District in West Azerbaijan province, Iran

The Central District of Mirabad County (بخش مرکزی شهرستان میرآباد) (Note: Formerly Vazineh District (بخش وزینه) of Sardasht County) is in West Azerbaijan province, Iran. Its capital is the city of Mirabad.

In 2022, Vazineh District (Note: Renamed the Central District of Mirabad County) was separated from Sardasht County in the establishment of Mirabad County and renamed the Central District.
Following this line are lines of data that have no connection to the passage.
-- ==== Sys2Proof/Machine/Heat.lean ====
section
/-! DEFINITION. Sensors, the heat model, budgets and coolant (11). Temperatures in 0.01 degree, flow in
0.01 L/min. -/

namespace Sys2Proof.Machine

def State.setHeat (s : State) (h : HeatState) : State := { s with heat := h }

/-! ### Sensors (R406-R410) -/

/-- Layer of sensor k (Table 11.1): 0 B0, 1 M1, 2 C2, 3 M3, 4 C4, 5 M5, 6 C6. -/
def sensorLayer (k : Nat) : Nat :=
  match k with
  | 0 => 0 | 1 => 1 | 2 => 2 | 3 => 2 | 4 => 2 | 5 => 3 | 6 => 4 | 7 => 4 | 8 => 4 | 9 => 5 | _ => 6

def memoryLayer (l : Nat) : Bool := decide (l = 1 ∨ l = 3 ∨ l = 5)
def computeLayer (l : Nat) : Bool := decide (l = 2 ∨ l = 4 ∨ l = 6)

/-- First sensor of a layer: of a compute layer two diodes and the ring-oscillator monitor after it. -/
def layerSensor (l : Nat) : Nat :=
  match l with | 0 => 0 | 1 => 1 | 2 => 2 | 3 => 5 | 4 => 6 | 5 => 9 | _ => 10

def sensorId (w : Nat) (k : Nat) : Nat := 13 * w + k

def HeatState.sensor (h : HeatState) (id : Nat) : SensorRec := tblGet SensorRec.new h.sensors id

def HeatState.layer (h : HeatState) (w l : Nat) : LayerRec := tblGet LayerRec.new h.layers (7 * w + l)

def HeatState.setLayer (h : HeatState) (w l : Nat) (r : LayerRec) : HeatState :=
  { h with layers := tblSet LayerRec.new h.layers (7 * w + l) r }

/-- R407: out of bounds, more than 8 K from the previous sample, or a converter error. -/
def failsNow (r : SensorRec) (reading : Int) (bad : Bool) : Bool :=
  bad || decide (reading < -4000) || decide (reading > 15000) ||
    match r.last with
    | some l => decide ((reading - l).natAbs > 800)
    | none => false

/-- Trip limit of a layer (R421). -/
def tripLimit (l : Nat) : Int := if memoryLayer l then 9500 else 10500

/-- The trip comparators are armed: SAFE_STOP disarms them, after the sample of the instant at which it is entered (R422,
Table 11.6). -/
def State.tripArmed (s : State) : Bool := match s.stop with
  | some h => decide (s.st ≠ .safeStop) || decide (h.since = s.clk.now)
  | none => true

/-- Judge one sample. The trip comparators count samples in a row; SAFE_STOP disarms them (R422). -/
def judgeSample (r : SensorRec) (l : Nat) (armed : Bool) (x : Sample) : SensorRec :=
  if r.failed then r
  else if failsNow r x.reading x.bad then { r with failed := true, disagree := false, above := 0 }
  else { r with last := some x.reading, above := if armed ∧ x.reading > tripLimit l then r.above + 1 else 0 }

/-- A failed sensor sets bit 11 of 1110h and counts in 4000h.05 (R407). -/
def State.sampleSensor (s : State) (x : Sample) : State :=
  if x.id ≥ 4680 then s
  else
    let h := s.heat
    let old := h.sensor x.id
    let r := judgeSample old (sensorLayer (x.id % 13)) s.tripArmed x
    let s1 := s.setHeat { h with sensors := tblSet SensorRec.new h.sensors x.id r }
    if r.failed && !old.failed then (s1.bumpReg 0x4000 5 1).event evThermal else s1

/-- A sensor's reading, when it has not failed and has been sampled. -/
def HeatState.good (h : HeatState) (id : Nat) : Option Int :=
  let r := h.sensor id
  if r.failed then none else r.last

/-- Temperature by the sensors of a layer; none when all have failed (R408-R410). -/
def HeatState.bySensors (h : HeatState) (w l : Nat) : Option Int :=
  let k := sensorId w (layerSensor l)
  if computeLayer l then
    match h.good k, h.good (k + 1) with
    | some a, some b => some (max a b)
    | some a, none => some a
    | none, some b => some b
    | none, none => (h.good (k + 2)).map (· + 300)
  else h.good k

/-- The temperature in use: without a sensor, or for a suspect layer when it is higher, the estimate
(R409-R411). -/
def HeatState.inUse (h : HeatState) (w l : Nat) : Int :=
  let r := h.layer w l
  match h.bySensors w l with
  | none => r.est
  | some t => if r.suspect then max t r.est else t

/-- Guard band (R409-R411, R416). -/
def HeatState.guardBand (h : HeatState) (w l : Nat) : Nat :=
  let k := sensorId w (layerSensor l)
  let f := fun i => (h.sensor i).failed
  if (h.layer w l).suspect then 600
  else if computeLayer l then (if f k && f (k + 1) && f (k + 2) then 600 else 200)
  else if f k then 400 else 200

/-- Limit of a layer (R416). -/
def layerLimit (l : Nat) : Int := if memoryLayer l then 8500 else 9500

/-- Two diodes of a compute layer that differ by more than 4 K (R408). -/
def HeatState.differ (h : HeatState) (w l : Nat) : Bool :=
  let k := sensorId w (layerSensor l)
  match h.good k, h.good (k + 1) with
  | some a, some b => decide ((a - b).natAbs > 400)
  | _, _ => false

def State.markDisagree (s : State) (w l : Nat) : State :=
  let h := s.heat
  let d := h.differ w l
  let k := sensorId w (layerSensor l)
  let set := fun (t : Tbl SensorRec) i => tblMod SensorRec.new t i fun r => { r with disagree := d && !r.failed }
  let s1 := s.setHeat { h with sensors := set (set h.sensors k) (k + 1) }
  if d then s1.bumpReg 0x4000 7 1 else s1

/-- Regions whose sensors a list of samples names. -/
def sampledRegions (xs : List Sample) : List Nat := (xs.map fun x => x.id / 13).eraseDups.filter (· < 360)

/-! ### Coolant (R423-R427) -/

/-- A coolant sensor is judged as a region sensor is; its failure sets bit 15 (R424, R425). -/
def State.sampleCoolant (s : State) (i : Nat) (x : Sample) : State :=
  let h := s.heat
  let old := tblGet SensorRec.new h.coolant i
  let r := if old.failed then old
    else if failsNow old x.reading x.bad then { old with failed := true } else { old with last := some x.reading }
  let s1 := s.setHeat { h with coolant := tblSet SensorRec.new h.coolant i r }
  if r.failed && !old.failed then s1.event evCoolant else s1

def State.sampleMeter (s : State) (m : Int) (bad : Bool) : State :=
  let h := s.heat
  if h.meterFailed then s
  else if bad ∨ m < 0 ∨ m > 6000 then
    ((s.setHeat { h with meterFailed := true }).setRegN 0x4020 5 1).event evCoolant
  else s.setHeat { h with flowHist := (m :: h.flowHist).take 2000 }

/-- P_cool in mW (R426). -/
def coolantPower (flow inlet : Int) : Int := 55 * flow * (6000 - inlet) / 10

/-- The cap in force, in mW, moves by at most 4 kW/s over the time since the last sample; the first sample
sets it (log 21). -/
def moveCap (first : Bool) (now target : Int) (passed : Time) : Int :=
  let d : Int := ((4 * passed / usUnits : Nat) : Int)
  if first then target else max (now - d) (min (now + d) target)

/-- A number in n bits of two's complement, as registers of type I16 hold it. -/
def i16Reg (v : Int) : Nat := unsignedOf 16 v

/-- Flow and inlet leave their bands (R425). -/
def State.bands (s : State) : State :=
  let f := s.flow
  let inF := decide (1800 ≤ f) && decide (f ≤ 2200)
  let inT := decide (1800 ≤ s.heat.inlet) && decide (s.heat.inlet ≤ 4000)
  let fire := (s.heat.flowInBand && !inF) || (s.heat.inletInBand && !inT)
  let s1 := s.setHeat { s.heat with flowInBand := inF, inletInBand := inT }
  if fire then s1.event evCoolant else s1

/-- Budgets become 0 below 8 L/min, and a RUNNING program is to stop at the next step release or 1 s
later; they return when the flow has been at 10 L/min for 2 s (R418, R427). -/
def State.lowFlow (s : State) : State :=
  let h := s.heat
  let f := s.flow
  let now := s.clk.now
  if f < 800 then
    if h.zero then s.setHeat { h with okSince := none }
    else
      let stop := if s.st = .running then some (now + 1000 * msUnits) else none
      let s1 := s.setHeat { h with zero := true, okSince := none, stopBy := stop }
      if s.anyBudget then s1.budgetsChange 5 true else s1
  else if !h.zero then s
  else if f < 1000 then s.setHeat { h with okSince := none }
  else
    match h.okSince with
    | none => s.setHeat { h with okSince := some now }
    | some t0 =>
      if now ≥ t0 + 2000 * msUnits then
        let s1 := s.setHeat { h with zero := false, okSince := none }
        if s1.anyBudget then s1.budgetsChange h.cause false else s1
      else s

def State.sampleFlow (s : State) (c : CoolantSample) : State :=
  let first := decide (s.heat.samples = 0)
  let s1 := ((((s.sampleMeter c.meter c.meterBad).sampleCoolant 0 c.inlet).sampleCoolant 1 c.inlet2).sampleCoolant 2
    c.outlet).sampleCoolant 3 c.outlet2
  let f := s1.flow
  let cap := moveCap first s1.heat.coolCap (coolantPower f s1.heat.inlet) (s.clk.now - s.heat.capAt)
  let s2 := s1.setHeat { s1.heat with coolCap := cap, capAt := s.clk.now }
  let s3 := (((s2.setRegN 0x4020 1 f.toNat).setRegN 0x4020 2 (i16Reg s2.heat.inlet)).setRegN 0x4020 3
    (i16Reg (s2.heat.outlet.getD s2.heat.inlet))).setRegN 0x4000 10 (cap / 1000).toNat
  (s3.bands).lowFlow

/-! ### Refresh, cycles and the hottest readings (R420, R433, Table 11.7) -/

def hundredMs : Nat := 100 * msUnits

/-- Doubled refresh of a memory region-layer: above 85 degrees, until it has been below 83 for 100 ms. -/
def State.refreshRate (s : State) (w l : Nat) : State :=
  let h := s.heat
  let r := h.layer w l
  let t := h.inUse w l
  let now := s.clk.now
  let r1 : LayerRec :=
    if t > 8500 then { r with twice := true, coolSince := none }
    else if !r.twice then r
    else if t < 8300 then
      match r.coolSince with
      | none => { r with coolSince := some now }
      | some t0 => if now ≥ t0 + hundredMs then { r with twice := false, coolSince := none } else r
    else { r with coolSince := none }
  s.setHeat (h.setLayer w l r1)

/-- Region-layers, by region * 7 + layer, that satisfy a condition. -/
def allLayers (p : Nat → Nat → Bool) : List (Nat × Nat) :=
  (List.range 360).flatMap fun w => ((List.range 7).filter (p w)).map fun l => (w, l)

/-- The highest temperature in use of a list of region-layers and where it is. -/
def HeatState.hottest (h : HeatState) (ls : List (Nat × Nat)) : Option (Int × (Nat × Nat)) :=
  ls.foldl (fun m p =>
    let t := h.inUse p.1 p.2
    match m with
    | some b => if t > b.1 then some (t, p) else m
    | none => some (t, p)) none

/-- Place of a region-layer as 4000h.02 gives it. -/
def placeCode (p : Nat × Nat) : Nat := p.1 / 30 + 16 * (p.1 % 30) + 512 * p.2

def State.showHottest (s : State) : State :=
  let put := fun (s : State) sub m =>
    match m with
    | some (t, p) => (s.setRegN 0x4000 sub (i16Reg t)).setRegN 0x4000 (sub + 1) (placeCode p)
    | none => s
  let h := s.heat
  let s1 := put s 1 (h.hottest (allLayers fun _ l => !memoryLayer l))
  let s2 := put s1 3 (h.hottest (allLayers fun _ l => memoryLayer l))
  s2.setRegN 0x4000 11 (h.layers.filter fun e => e.2.twice).length

/-- Thermal cycles of a stack (R433). -/
def State.cycle (s : State) (k : Nat) : State :=
  let h := s.heat
  let t := (h.hottest (((List.range 30).map (30 * k + ·)).flatMap fun w => [(w, 2), (w, 4), (w, 6)])).map Prod.fst
  match t with
  | none => s
  | some t =>
    if t < 4000 then
      if h.coolStacks.contains k then s else s.setHeat { h with coolStacks := h.coolStacks ++ [k] }
    else if t > 7000 ∧ h.coolStacks.contains k then
      (s.setHeat { h with coolStacks := h.coolStacks.filter (· ≠ k) }).setRegN 0x4040 (k + 1)
        (min (s.regN 0x4040 (k + 1) + 1) (2 ^ 32 - 1))
    else s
The new county was divided into two districts of two rural districts each, with Mirabad as its capital and only city at the time.

==Demographics==
===Population===
At the time of the 2006 National Census, the district's population (as Vazineh District of Sardasht County) was 31,369 in 5,343 households. The following census in 2011 counted 31,040 people in 6,825 households. The 2016 census measured the population of the district as 32,259 inhabitants in 8,085 households.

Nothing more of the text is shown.